To even make it into the qualifying group however, was relatively easy on the technical front. I know plenty of people who will run rings around me in programming, IQ, and virtually any other aptitude test you care to consider. In other words, my intelligence is above average, but not by terribly much. It did however, take about 6 years of weekly commuting working for other consulting companies, and initially I couldn't even go home except for once every two weeks. Add in constant honing of soft skills, as well as continual retraining. I was also willing to work on the "plumbing" of IT, stuff that is tedious, involved mind-numbing detail, plenty of politics, and just about as unglamorous as it gets in the software world. It is very close to systems administrator's work (and in fact some of it is systems administration), but including yet another abstracted level. The best description I've heard of my kind of work is "ERP for IT".
The reason this kind of work still exists, and still pays relatively well, is because it concentrates upon tangible benefits to the bottom line of the business. That is why work on software accounting systems for example, still holds up fairly well. But for kids who are still in the "I want to write the Next Great American Video Game" phase (been there, done that), this is about as boring a future as imaginable for them.

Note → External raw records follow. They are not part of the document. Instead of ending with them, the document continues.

/-- After its reads: the checks that the object decides, made again (assumption log 9). -/
def State.checkKeyed (s : State) (id : Nat) : State :=
  match s.job? id with
  | some j =>
    if j.phase ≠ .ready then s
    else
      let k := s.withKeys j
      if !k.hasKeys then s
      else match s.parseKeyed j k.key1 k.key2 with
        | some st => s.finish id st 0 (s.tick + 2)
        | none => s
  | none => s

/-- Unwrap for one job; false where the ladder has no room or no credit left. -/
def State.unwrapJob (s : State) (u : Unwrap) (id : Nat) : State × Bool :=
  match s.job? id with
  | none => (s, true)
  | some j =>
    if j.phase ≠ .ready then (s, true)
    else
      let hs := (j.handle1.toList ++ j.handle2.toList).filter fun h => hSlot h / 8 == u.page && (u.prior || s.missing j h)
      let r := hs.foldl (fun (a : State × Bool) h =>
        if !a.2 then a else match a.1.ladderTake with
          | some st => (st.openFor u id h, true)
          | none => (a.1, false)) (s, true)
      (if r.2 then r.1.checkKeyed id else r.1, r.2)

/-- Pins on a page that are still to be reloaded (R232). -/
def State.reloadsOn (s : State) (page : Nat) : List Nat := s.keys.reload.filter fun h => decide (hSlot h / 8 = page)

/-- Reload one pinned object from its page (R232); false where the ladder has no room or no credit left. -/
def State.reloadPin (s : State) (u : Unwrap) (h : Nat) : State × Bool :=
  match s.ladderTake with
  | none => (s, false)
  | some st =>
    let slot := hSlot h
    let b := sealedAt u.content slot
    let st := { st with keys := { st.keys with reload := st.keys.reload.filter fun x => decide (x ≠ h) } }
    let here := bitOf (s.pageEntry u.page).slotMap (slot % 8) && at8 0 b == 1 && headHeart b == hHeart h && headGen b == hGen h && !u.bad.contains (slot % 8)
    match (if here then openObject (s.keyFor b) slot b else none) with
    | some k => ((st.count Key.SYM_LADDER_UNWRAPS).cacheFill { k with handle := h, commitSeq := (s.pageEntry u.page).seq }, true)
    | none => (st, true)

/-- The jobs and pins that wait for one page: those for which the ladder has no more room are answered. -/
def State.unwrapOne (s : State) (u : Unwrap) : State × List Nat :=
  let r := u.jobs.foldl (fun (a : State × List Nat) id =>
    let x := a.1.unwrapJob u id
    (x.1, if x.2 then a.2 else a.2 ++ [id])) (s, [])
  if u.prior then r else ((r.1.reloadsOn u.page).foldl (fun (a : State) h => (a.reloadPin u h).1) r.1, r.2)

/-- The ladder's unwraps of the frame, oldest first; what does not fit waits. -/
def State.unwrapAll (s : State) : State :=
  let us := s.lanes.unwraps
  let s := { s with lanes := { s.lanes with unwraps := [] } }
  us.foldl (fun st u =>
    let r := st.unwrapOne u
    if r.2 = [] ∧ (u.prior ∨ r.1.reloadsOn u.page = []) then r.1
    else { r.1 with lanes := { r.1.lanes with unwraps := r.1.lanes.unwraps ++ [{ u with jobs := r.2 }] } }) s

/-- The read of the next pinned object to be reloaded, in ascending handle order, one page at a time (R232). -/
def State.pinReads (s : State) : State :=
  match s.keys.reload with
  | [] => s
  | h :: rest =>
    let page := hSlot h / 8
    let p := if s.vault.d0.inMirror then 0 else 1
    if (s.cached 0 h).isSome || ((s.pageEntry page).seq == 0 && (s.nodesNeeded page).isEmpty) then { s with keys := { s.keys with reload := rest } }
    else if !s.vaultUp || s.vault.reads.any (fun r => r.page == page && !r.prior) || s.lanes.unwraps.any (fun u => u.page == page && !u.prior) then s
    else s.beginRead page p false []

/-! ## Reads (R259, R262, R264) -/

def State.dropRead (s : State) (r : VRead) : State := { s with vault := { s.vault with reads := s.vault.reads.filter fun x => decide (x ≠ r) } }

/-- The read cannot be served: its jobs end with VAULT_UNAVAILABLE. -/
def State.readLost (s : State) (jobs : List Nat) (due : Nat) : State := jobs.foldl (fun st id => st.finish id stVault 0 due) s

/-- The same read of the other drive. -/
def State.readOther (s : State) (r : VRead) (data : Bool) : State :=
  s.addRead { r with port := 1 - r.port, second := true, firstData := data, since := s.tick, issued := false }

/-- The copy of the other drive is written anew: a kind-4 item of the next group for the page, whose path it rewrites (R259). -/
def State.repairCopy (s : State) (r : VRead) : State :=
  (s.queueVersion ⟨r.page, .repair, [], none, none, 0⟩).count (Key.VLT_PORT_REPAIRS (1 - r.port))

/-- A verified node goes into the area; where the tree lacked it, its entries are taken up. -/
def State.takeNode (s : State) (level index : Nat) (b : Bytes) : State :=
  let s := if level < 3 then s.touchNode level index else s
  let s := { s with vault := { s.vault with lost := s.vault.lost.filter fun k => decide (k ≠ treeKey level index) } }
  if s.nodeBytes level index = b then s
  else (List.range 128).foldl (fun st i =>
    let e := entryOf (cut (32 * i) 32 b)
    if e.seq = 0 then st else st.setEntry (level - 1) (128 * index + i) e) s

/-- A page turns out never to have been written: it holds no object (R228, R252). -/
def State.readEmpty (s : State) (jobs : List Nat) : State := jobs.foldl (fun st id => st.finish id stUnknown 0 (st.tick + 2)) s

/-- A node of a page's path has been read (R258, R259): checked against the entry above it, then the next one, or the other drive's copy. -/
def State.nodeDone (s : State) (r : VRead) (data : Option Bytes) : State :=
  let index := r.page / 128 ^ r.level
  match data with
  | some b =>
    if (vaultHash r.level index b).take 22 = (s.entryAt r.level index).hash then
      let s := (if r.second then s.repairCopy r else s).takeNode r.level index b
      let next := s.nextLevel r.page
      if next = 0 ∧ (s.pageEntry r.page).seq = 0 then s.readEmpty r.jobs
      else s.addRead { r with level := next, second := false, firstData := false, since := s.tick, issued := false }
    else if !r.second && (s.drive (1 - r.port)).inMirror then s.readOther r true
    else s.readLost r.jobs (s.tick + 2)
  | none => if !r.second && (s.drive (1 - r.port)).inMirror then s.readOther r false else s.readLost r.jobs (s.tick + 2)

/-- A job whose slot, as read, holds no object of its handle ends (R228): its record is due at the second tick after the frame of the read. -/
def State.refuseAbsent (u : Unwrap) (s : State) (id : Nat) : State :=
  match s.job? id with
  | some j =>
    let hs := (j.handle1.toList ++ j.handle2.toList).filter fun h => hKind h == 0 && hSlot h / 8 == u.page && (u.prior || s.missing j h)
    if j.phase = .ready ∧ hs.any (fun h => s.handleFresh h && s.absent u h) then s.finish id stUnknown 0 (s.tick + 2) else s
  | none => s

/-- A page's content goes to the ladder for the jobs that wait, which unwraps it in its turn (R193). -/
def State.deliver (s : State) (u : Unwrap) : State :=
  u.jobs.foldl (State.refuseAbsent u) { s with lanes := { s.lanes with unwraps := s.lanes.unwraps ++ [u] } }

/-- The repairs that read this drive's own copy (R263). -/
def State.takeCopies (s : State) (jobs : List Nat) (data : Option Bytes) : State :=
  jobs.foldl (fun st id =>
    match data with
    | none => st.finish id stVault 0 (st.tick + 2)
    | some b => (st.updJob id fun j =>
        let c := sealedAt (slotsOfPage b) (hSlot j.desc.key1)
        { j with copy := c, heartKey := (st.heart (hHeart j.desc.key1)).key }).controlStart id) s

/-- The check of a copy has failed on both drives, or on the only one (R262, R264). -/
def State.bothFail (s : State) (r : VRead) (e : TreeEntry) : State :=
  let c := if r.prior then (s.pageSlots r.page, []) else s.conflictPage r.page
  let s := if e.conflict || r.prior then s else (s.queueVersion ⟨r.page, .change, [], some true, none, 0⟩).event 0x2301
  s.deliver ⟨r.page, c.1, r.jobs, r.prior, c.2⟩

By all means encourage your children to pursue the foundation necessary for a technical career. The rigorous critical thinking skills that secure a successful school track record in math, science and literature (half or more of my time is spent communicating technical concepts in business terms, and my years spent appreciating literature handsomely paid off) will serve them well in whatever they decide to pursue, technical or not. However, the reality of the software industry is that most programmers are employed for in-house work by businesses, and a lot of that is getting outsourced or obsoleted by ever-capable off the shelf software. Only a few truly gifted and exceptional programmers break into the game houses, and the competition is intense because it is so glamorous. That pretty much leaves only business software for areas of growth: any software that helps businesses save or make money, and most of this stuff is pretty prosaic for kids just getting into programming, unless you are talking about building trading models for hedge funds or similar stuff, which can get pretty hot and heavy with applied CS theory.

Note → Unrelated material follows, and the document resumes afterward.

-- ==== Sys2Proof/Machine/Core.lean ====
section
/-! DEFINITION. The machine as the host runs it. -/

def Sys2Proof.core : Host.Core := { State := Sys2Proof.Machine.State, Fault := Sys2Proof.Machine.Fault, Refusal := Sys2Proof.Machine.Refusal, step := Sys2Proof.Machine.step, reset := Sys2Proof.Machine.State.reset }
end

I think future success in the software industry boils down to understanding basic free market forces, just like in almost any business. If your children don't mind finding a market need and fulfilling it, and deriving their satisifaction from internal motivations that are not heavily dependent upon the form of how they serve the market, then they won't mind retraining, staying nimble, and enjoying the ride for its lessons even when it gets rough. From my limited perspective, it appears that surviving the future means rewriting the old rules of what it means to have a job, such that many individuals return to a more freelance style business culture that would be more familiar to our ancestors, except now we have to support the twin leviathan costs of government run amuck and involuntary social welfare. I'm not passing judgement on this development as I see it; I'm just trying to make a buck just like the next guy. Holding down a specialized job in a single career is likely to remain an ever-vanishing prospect for increasing numbers of people.

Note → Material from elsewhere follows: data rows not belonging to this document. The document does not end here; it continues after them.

-- ==== Sys2Proof/Certificates/Slice0/Obligations.lean ====
section
/-! DEFINITION. The statements about the model, one proposition each. -/

open Sys2Proof Sys2Proof.Machine

/-! ## The block and its queue -/

/-- A step takes the command at the front of the queue and runs it on the state with the queue's rest. -/
def Obligations.StepRunsFrontCommand : Prop :=
  ∀ (c : Instr) (rest : List Instr) (s : State), step { s with pending := c :: rest } = exec c { s with pending := rest }

/-- Every command completes in every state; the one stop is WM_UNCORRECTABLE of a word past the last of working memory. -/
def Obligations.EveryCommandCompletes : Prop :=
  (∀ (c : Instr) (s : State), namesWord c = true ∨ (∀ w, c ≠ .wmUncorrectable w) → ∃ t, exec c s = .next t) ∧
  ∀ (w : Nat) (s : State), 2097152 ≤ w → exec (.wmUncorrectable w) s = .fault (.noSuchWord w)

/-- The queue is first in, first out: no command adds to it, takes from it or reorders it, so that a step leaves exactly the rest of the queue. The model's choice (assumption log 1): on an empty queue the block idles. -/
def Obligations.QueueIsFirstInFirstOut : Prop :=
  ((∀ (c : Instr) (s t : State), exec c s = .next t → t.pending = s.pending) ∧
   ∀ s t : State, step s = .next t → t.pending = s.pending.drop 1) ∧
  (∀ s : State, s.pending = [] → step s = .next s)

/-- No command but a tick, a marker that the unit follows and the end of a COLD reset moves the tick number. A tick advances the 64-bit tick number by one and ends the frame; in the resets and starts that hold the tick back it changes nothing. -/
def Obligations.TickNumberMovesOnlyAtTicks : Prop :=
  (∀ (c : Instr) (s t : State), movesTick c = false → exec c s = .next t → t.tick = s.tick) ∧
  (∀ s : State,
     (s.noTick = false → ∃ t, exec .tick s = .next t ∧ t.tick = (s.tick + 1) % 2 ^ 64 ∧ t.window = false ∧
       t.life.fuses = s.life.fuses ∧ t.pending = s.pending) ∧
     (s.noTick = true → exec .tick s = .next s))

/-! ## Life-cycle fuses -/

/-- Whatever is commanded, the fuses only blow: no progress mark is lost, vendor test access never returns, a scrapped unit stays scrapped. Only a transition's step, a start and the window in which LCS_TRIM_SELECT is applied touch the fuses. -/
def Obligations.FusesOnlyBlow : Prop :=
  (∀ (c : Instr) (s t : State), exec c s = .next t → s.life.fuses.grows t.life.fuses) ∧
  (∀ (c : Instr) (s t : State), blowsFuses c = false → exec c s = .next t → t.life.fuses = s.life.fuses)

/-- The progress marks of each transition are reached in the order BEGUN, WIPED, PROVISIONED, DONE: every step keeps that. -/
def Obligations.StepKeepsMarksOrdered : Prop :=
  ∀ s t : State, s.life.fuses.ordered = true → step s = .next t → t.life.fuses.ordered = true

/-- The life-cycle state never goes back: nothing leads from RETURNED or SCRAPPED to a state of service. -/
def Obligations.LifeCycleNeverReturns : Prop :=
  ∀ (c : Instr) (s t : State), exec c s = .next t → s.lifeCycle ≤ t.lifeCycle

/-! ## Engines -/

/-- Each command of Table 4.8 performs its operation on the job it names, when that is a job of this opcode that holds all its operation needs: the job's outcome is fixed, and nothing else changes but the counter of free values. Of any other job it changes nothing. -/
def Obligations.EngineCommandFixesOutcome : Prop :=
  ∀ (c : Instr) (op id : Nat) (s : State), engineRow c = some (op, id) →
    (∀ j, s.job? id = some j → j.op = op → j.performable = true →
      exec c s = .next { s with
        jobs := s.jobs.map (fun i => if i.id = id then { i with outcome := some (s.jobOp op j s.free) } else i)
        free := s.free + 1 }) ∧
    (s.mayPerform op id = false → exec c s = .next s)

By the way, if there are other Freepers who are interested in doing the kind of work I described, I'd be happy to fill them in on the details. Breaking into my part of the industry at the entry level is pretty hard right now, but still possible for very motivated folks.
Btw, I find it absolutely amazing that 5-6% unemployment is anything to worry about. When I was in college ('78-'83) we were taught that 5-5.5% unemployment was NORMAL. Wow, how things have changed...or have they?